JS: Coming back to your own work and Sputnik, what are your plans for the future?
NBB: Apart from the BBC Radio 3 plays, Sputnik is just embarking on a three-year partnership with Oxford University (2017-2019) to explore contemporary Russian plays through workshops and performances. The first event is a conference in Oxford in April 2017. I would also love to direct two of the plays that were part of the rehearsed readings at the Frontline Club, in Sputnik: Joan and The War Has Not Yet Started. The fact that the latter has already been produced in Plymouth makes it more feasible, as there is a set of reviews to show to funders. I think this play is good enough to have two or three productions—I’m now being ridiculously idealistic again…If a play is good, it can be done several times in different ways. And it’s a low cost production, all I need is to raise some funds, probably from the Arts Council, find three good actors and a professional studio theatre that will say: OK, we’ll let you do it. It’s really a question of raising the money. This is quite a critical time for Sputnik: I’ve done it twice before: once for the readings in 2010, I got a professional budget, and I also managed it for the 2012 production.
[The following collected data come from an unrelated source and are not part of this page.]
-- ==== Sys2Proof/Machine/Mailboxes.lean ====
section
/-! DEFINITION. Mailbox commands (R446 to R457, R399, R499): sends, timeouts, crossings, and the messages that the porter
and the reeve take. Reads of the mailbox registers stand with the other register reads. -/

namespace Sys2Proof.Machine
open Sys2Proof

/-- MAILBOX_SEND (R446 to R448): function `f` writes `v` to MB_OUT_HDR of its porter channel (0) or F00 of its reeve channel
(1). -/
def execMailboxSend (f : Fn) (ch : Fin 2) (v : W32) (s : State) : Host.Outcome State Fault Refusal :=
  s.act (fun s => if s.fnLive f && s.hasChan f ch then s.mbSend f ch v else s)
/-- MAILBOX_TIMEOUT (R452): the message of the function, or of the far side (`far`), has not been taken within MB_TMO and is
withdrawn. -/
def execMailboxTimeout (f : Fn) (ch : Fin 2) (far : Bool) (s : State) : Host.Outcome State Fault Refusal :=
  s.act (fun s =>
    let c := s.chan2 f ch
    let t := mbValue (s.rget (mbAddr f ch 0xD0)) * Config.aoPerMs
    if far then
      (if c.inb.full then
        let s := s.advance (c.inb.sentAt + t)
        let s := s.setChan2 f ch { c with inb := { c.inb with full := false }, farPoll := none, cross := false }
        if ch.val = 1 then s.reeveFlush else s
      else s)
    else if c.outb.full then
      let s := s.advance (c.outb.sentAt + t)
      let s := s.setChan2 f ch { c with outb := { c.outb with full := false }, fnPoll := none, cross := false }
      ((s.revt (mbAddr f ch 0x48) 2).rincSat (mbAddr f ch 0xD8) 31 16 1).bells f (bellBit ch 2)
    else s)
/-- CROSSING (R455): both boxes of a channel are FULL and both sides have polled for MB_XTIME. -/
def execCrossing (f : Fn) (ch : Fin 2) (s : State) : Host.Outcome State Fault Refusal :=
  s.act (fun s =>
    let c := s.chan2 f ch
    match c.fnPoll, c.farPoll with
    | some a, some b =>
      if c.outb.full && c.inb.full && !c.cross then
        let s := s.advance (max a b + mbValue (s.rget (mbAddr f ch 0xD4)) * Config.aoPerUs)
        (s.setChan2 f ch { c with cross := true }).bells f 0x80000000
      else s
    | _, _ => s)

/-! ## Messages to and from the porter (R451, R453) -/

/-- A running porter takes function `f`'s message where its TYPE passes `t`, and `act` follows. -/
def State.porterMsg (f : Nat) (t : Nat → Bool) (act : Box → State → State) (s : State) : State :=
  let b := (s.chan2 f 0).outb
  if s.porterLive && s.hasChan f 0 && b.full && t b.type then act b (s.farTake f 0) else s
/-- The porter's STATUS answer to message `b` (R453). -/
def State.porterStatus (f : Nat) (b : Box) (st : Nat) (s : State) : State :=
  s.porterSay f (BitVec.ofNat 512 (st + 256 * b.type + 65536 * b.seq)) 0x81 4
/-- DOORBELL (R453): the porter takes a DOORBELL message of function `f`, or sends it one that rings the bits `far`. -/
def execDoorbell (f : Fn) (far : Option W32) (s : State) : Host.Outcome State Fault Refusal :=
  s.act (fun s => match far with
    | none => s.porterMsg f (fun t => t = 0) (fun b s => if b.len = 0 then s else s.porterStatus f b 2)
    | some bits =>
      if s.porterLive && s.hasChan f 0 && !(s.chan2 f 0).inb.full then s.farSend f 0 0 0 0 bits else s)
/-- Bytes of a body. -/
def bodyField (b : BitVec 512) (off n : Nat) : Nat := b.toNat / 2 ^ (8 * off) % 2 ^ (8 * n)
/-- The operands of ring `i` in a RING_BOOT body (R399). -/
def bootArgs (b : BitVec 512) (i : Nat) : RingArgs :=
  RingArgs.of (bodyField b (24 * i) 8) (bodyField b (24 * i + 8) 8) (bodyField b (24 * i + 16) 8)
/-- The status of a RING_BOOT, and the state after it (R399). -/
def State.ringBoot (f : Nat) (b : Box) (s : State) : Nat × State :=
  let a := bootArgs b.body 0
  let c := bootArgs b.body 1
  let zeros := bodyField b.body 0 8 / 1024 % 64 = 0 && bodyField b.body 0 8 / 2 ^ 32 = 0
    && bodyField b.body 24 8 / 1024 % 64 = 0 && bodyField b.body 24 8 / 2 ^ 32 = 0
  if b.len ≠ 48 || a.ring ≠ 0 || c.ring ≠ 1 || a.type ≠ 1 || a.bind ≠ 1 || c.type ≠ 2 || a.size = 0 || c.size = 0
      || !a.ok || !c.ok || !zeros then (2, s)
  else if (s.ring (ringId f 0)).size ≠ 0 || (s.ring (ringId f 1)).size ≠ 0 then (6, s)
  else (0, ((s.ringConfig f c).2.ringConfig f a).2)
/-- RING_BOOT (R399): the porter configures rings 1 and 0 of function `f`. -/
def execRingBoot (f : Fn) (s : State) : Host.Outcome State Fault Refusal :=
  s.act (fun s => s.porterMsg f (fun t => t = 1) (fun b s => let r := s.ringBoot f b; r.2.porterStatus f b r.1))
/-- PORTER_PING (R453): answered ECHO with the same body. -/
def execPorterPing (f : Fn) (s : State) : Host.Outcome State Fault Refusal :=
  s.act (fun s => s.porterMsg f (fun t => t = 2) (fun b s => s.porterSay f b.body 0x82 b.len))
/-- PORTER_ANSWER_SEND (R448, R451): the oldest answer waiting for function `f` is sent into its free inbox. -/
def execPorterAnswerSend (f : Fn) (s : State) : Host.Outcome State Fault Refusal :=
  s.act (fun s =>
    match s.dev.porterQ.find? (fun q => q.1 = f.val) with
    | some q =>
      if s.porterLive && !(s.chan2 f 0).inb.full then
        let s := { s with dev.porterQ := s.dev.porterQ.erase q }.farSend f 0 q.2.1 q.2.2.1 q.2.2.2 0
        if s.dev.porterQ.any (fun q => q.1 = f.val) then s.setChan2 f 0 { s.chan2 f 0 with farPoll := some s.ao } else s
      else s
    | none => s)

/-! ## Messages to and from the reeve (R499) -/

/-- The reeve takes F00's message where its TYPE passes `t`, and `act` follows. -/
def State.reeveMsg (t : Nat → Bool) (act : Box → State → State) (s : State) : State :=
  let b := (s.chan2 0 1).outb
  if s.reeveUp && b.full && t b.type then act b ({ s with rv.slow := false }.farTake 0 1) else s
/-- The reeve's NAK to message `b` (R499). -/
def State.reeveNak (b : Box) (st : Nat) (s : State) : State :=
  s.reeveSay (BitVec.ofNat 512 (st + 256 * b.type + 65536 * b.seq)) 0x81 4
/-- REEVE_DOORBELL (R499): the reeve takes a DOORBELL message, or sends F00 one that rings the bits `far`. -/
def execReeveDoorbell (far : Option W32) (s : State) : Host.Outcome State Fault Refusal :=
  s.act (fun s => match far with
    | none => s.reeveMsg (fun t => t = 0) (fun b s => if b.len = 0 then s else s.reeveNak b 4)
    | some bits => if s.reeveUp && !(s.chan2 0 1).inb.full && s.rv.ansQ.isEmpty then s.farSend 0 1 0 0 0 bits else s)
/-- REEVE_PING (R499): answered ECHO with the same body. -/
def execReevePing (s : State) : Host.Outcome State Fault Refusal :=
  s.act (fun s => s.reeveMsg (fun t => t = 2) (fun b s => s.reeveSay b.body 0x82 b.len))
/-- SAFE_REQ (R499): a request of 64 B waits to be checked on the mailbox path; another length is answered NAK FIELD. -/
def execSafeReq (s : State) : Host.Outcome State Fault Refusal :=
  s.act (fun s =>
    if s.rv.mbReq.isSome then s
    else s.reeveMsg (fun t => t = 0x20) (fun b s =>
      if b.len = 64 then ({ s with rv.mbReq := some (b.body, b.seq) }).drain else s.reeveNak b 4))
/-- RESERVED_MAILBOX_MESSAGE (R453, R499): a message of a reserved type is answered STATUS BAD_OPCODE or NAK CODE. -/
def execReservedMailboxMessage (f : Fn) (ch : Fin 2) (s : State) : Host.Outcome State Fault Refusal :=
  s.act (fun s =>
    if ch.val = 0 then
      s.porterMsg f (fun t => t ≠ 0 ∧ t ≠ 1 ∧ t ≠ 2) (fun b s => s.porterStatus f b 1)
    else if f.val = 0 then s.reeveMsg (fun t => t ≠ 0 ∧ t ≠ 2 ∧ t ≠ 0x20) (fun b s => s.reeveNak b 3)
    else s)

end Sys2Proof.Machine
end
But it’s never been harder for small companies, so I hope it will work.
JS: Thank you so much for your time, and good luck with your doctorate and future productions (and I hope you get Helen McCrory for Joan!).
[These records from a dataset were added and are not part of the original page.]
/-- A write of FC_INJ (R514, R515): a command-only target arms nothing and raises REG_ACCESS. -/
def State.injWrite (who : Initiator) (v : W32) (s : State) : State :=
  let t := bitsOf v 7 0
  if t = 3 ∨ t = 9 then
    (if s.testUnlock then s.raiseWith 192 false { addr := 0x10010, init := who.num, acc := 1, unit := 0xFFFF } else s)
  else s.arm t (bitsOf v 9 8) (bitsOf v 31 16) true
/-- A write to a check-value engine's register (R580 to R585). -/
def State.cvReg (a : Nat) (v : W32) (s : State) : State :=
  if a < 0x40100 then s.cvPairctl ((a - 0x40010) / 4) v
  else
    let o := (a - 0x40100) % 0x40
    let take (f : Nat → State → State) (s : State) : State :=
      s.cvWrite ((a - 0x40100) / 0x40) (fun e s => f e (s.xpStore (cvAddr e o) v))
    match o with
    | 0x00 => take (State.cvInit (bitsOf v 2 0)) s
    | 0x08 => take (State.cvRun false v) s
    | 0x0C => take (State.cvRun true v) s
    | 0x20 => take (State.cvFeed (leBytes 4 v.toNat)) s
    | 0x24 => take (State.cvFeed (leBytes 4 v.toNat)) s
    | 0x38 => take (State.cvFeed (leBytes 2 v.toNat)) s
    | 0x3C => take (State.cvFeed (leBytes 1 v.toNat)) s
    | 0x2C => take (fun e s =>
        let s := if bitAt v 0 then s.cvInit (s.cv e).alg e else s
        if bitAt v 1 then s.cvCmp e else s) s
    | _ => take (fun e s => s.regStore (cvAddr e o) v) s
/-- A write to a time-unit register with an effect of its own. -/
def State.tmReg (a : Nat) (v : W32) (s : State) : State :=
  if a = 0x50000 then
    let s := s.regStore a v
    let s := if bitAt v 0 then s.snapNow a else s
    if bitAt v 2 then s.tmLoad else s
  else if a = 0x5000C then ((s.xpStore a v).tmCfg v).ownDoms
  else if 0x50010 ≤ a ∧ a < 0x50020 then ((s.xpStore a v).tmPort ((a - 0x50010) / 4) v).ownDoms
  else if a = 0x50050 then (s.xpStore a v).tmSetNs v
  else if 0x50200 ≤ a ∧ a < 0x50400 ∧ a % 32 = 0 then ((s.xpStore a v).tmTrig ((a - 0x50200) / 32) v).ownDoms
  else if 0x50400 ≤ a ∧ a < 0x50600 ∧ a % 32 = 0 then (s.regStore a v).ownDoms
  else s.regStore a v
/-- A write to a debug register with an effect of its own (R674 to R682). -/
def State.dbReg (a : Nat) (v : W32) (s : State) : State :=
  if a = 0xE0000 then (s.xpStore a v).dbCtl v
  else if a = 0xE0018 then (if bitAt v 0 then (s.xpStore a v).dbChal else s.xpStore a v)
  else if 0xE0020 ≤ a ∧ a < 0xE0040 then s.dbAuth ((a - 0xE0020) / 4) v
  else if a = 0xE0040 then (s.xpStore a v).dbReeve v
  else if a = 0xE0080 then (s.xpStore a v).trCfg v
  else s.regStore a v
/-- VRW_POP written with 1 (R91): the cursor moves past the record it stands at. -/
def State.vrwPop (f : Nat) (s : State) : State :=
  match s.vrwHead f with
  | some r => { s with vd.cursor := mput 0 s.vd.cursor f (r.seq + 1) }
  | none => s
/-- A write to a register of a function page. -/
def State.fnReg (a : Nat) (v : W32) (s : State) : State :=
  let f := (a - 0x100000000) / 0x10000
  let o := a % 0x10000
  if o = 0x0C then s.drvWrite f v
  else if o = 0x1044 then s.mbSend f 0 v
  else if o = 0x1844 then s.mbSend f 1 v
  else if o = 0x2004 ∧ f ≠ 0 then s.regStore a (v &&& 0xFFFFFF0F)
  else if 0x3000 ≤ o ∧ o < 0x3200 ∧ o % 16 = 12 then (s.regStore a v).vecMask f ((o - 0x3000) / 16) (bitAt v 0)
  else if 0x4000 ≤ o ∧ o < 0x8000 then
    let g := ringId f ((o - 0x4000) / 16)
    match o % 16 with | 0 => s.ringPi g v | 4 => s.ringCi g v | _ => s.regStore a v
  else if 0x8000 ≤ o ∧ o < 0xC000 then
    let y := ringId f ((o - 0x8000) / 16)
    match o % 16 with | 4 => s.tallyPut y (s.tally y + v) | 12 => s.tallyPut y v | _ => s.regStore a v
  else if o = 0xC040 then (if bitAt v 0 then s.vrwPop f else s)
  else s.regStore a v
/-- What a write does at its register, once it is accepted. -/
def State.regEffect (who : Initiator) (a : Nat) (v : W32) (s : State) : State :=
  if a ≥ 0x100000000 then s.fnReg a v
  else if a = 0x10010 then s.injWrite who v
  else if a = 0x1000C then (s.xpStore a v).errPWrite v
  else if a = 0x6000C then (if s.rv.stopped then s else (s.xpStore a v).pmReq v)
  else if a = 0xD0034 then (if s.rv.stopped then s else s.attRequest v)
  else if a / 0x10000 = 4 then s.cvReg a v
  else if a / 0x10000 = 5 then s.tmReg a v
  else if a / 0x10000 = 14 then s.dbReg a v
  else if (snapSet a).isEmpty then s.regStore a v
  else
    let s := s.regStore a v
    if bitAt v 0 then s.snapNow a else s
/-- The write is discarded by the engine's pair (R584, R585). -/
def State.cvDiscards (s : State) (a : Nat) : Bool :=
  a / 0x10000 = 4 &&
    (let k := if a < 0x40100 then (a - 0x40010) / 4 else (a - 0x40100) / 0x80
     s.cvReserved k || (decide (0x40100 ≤ a) && !s.cvSplit k && (a - 0x40100) / 0x40 % 2 = 1))
/-- The access errors and discards that come before a write's effect, in order: nothing there, a safety-domain address, an
absent domain, a register that the initiator may not change. -/
def State.writeMapped (who : Initiator) (a : Nat) (v : W32) (s : State) : State :=
  if a = dxToken then (s.dxBreak who a).dxOpen who v
  else if a = dxToken + 0x8000 then s.dxComplement who v
  else
    let s := if a / 0x10000 = 3 then s.dxBreak who a else s
    if copiesBlock a && !regWritable a then s.firewall who (offOf a)
    else if !regMapped a then s.accErr .unmap who (offOf a) true
    else match s.absentDom a with
      | some d => s.absentErr d who a true
      | none =>
        if a = 0xE0000 && who.num ≠ 0x42 then s.accErr .unmap who (offOf a) true
        else match maxMask a with
          | some m => s.clearMax a m
          | none =>
            let chg := s.xpChanges a v && !s.cvDiscards a && !s.testUnlock
            let s := s.regEffect who a v
            if chg then s.accErr .xpchg who (offOf a) true else s
/-- A write of one word. -/
def State.writeWord (who : Initiator) (a : Nat) (v : W32) (s : State) : State :=
  if who.num = 0x42 && !s.debugMay a then s.accErr .unmap who (offOf a) true
  else if silentArea a then s
  else s.writeMapped who a v
/-- A write of `len` bytes by an initiator (R375): 4 or 8, aligned; 8 as two words, the lower address first. A posted write that
arrives poisoned or with a failed ECRC is discarded and reported through AER (R357). -/
def State.regWrite (who : Initiator) (p : RegAddr) (len : Nat) (v : W64) (bad : Bool) (s : State) : State :=
  let a := regAt p
  if !s.reaches who p then s
  else if bad then (match who with | .host f => s.aerUncorr f | _ => s)
  else if len = 4 ∧ a % 4 = 0 then s.writeWord who a (v.setWidth 32)
  else if len = 8 ∧ a % 8 = 0 then (s.writeWord who a (v.setWidth 32)).writeWord who (a + 4) ((v >>> 32).setWidth 32)
  else s.accErr .size who (offOf a) true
Julia Sherwood was born and grew up in Bratislava, which was then part of Czechoslovakia. After working for Amnesty International for over 20 years, she became a freelance translator in 2008. Based in London, she is editor-at-large with Asymptote, the international journal of translation. Jointly with Peter Sherwood, she has translated into English books by Daniela Kapitáňová, Jana Juráňová, Peter Krištúfek and, most recently, Uršuľa Kovalyk’s The Equestrienne from the Slovak; and a novel by Petra Procházková from the Czech and Lullaby for a Hanged Man, a novella by Hubert Klimko-Dobrzaniecki from the Polish. She has also translated the latter into Slovak, as well as Tony Judt’s The Memory Chalet.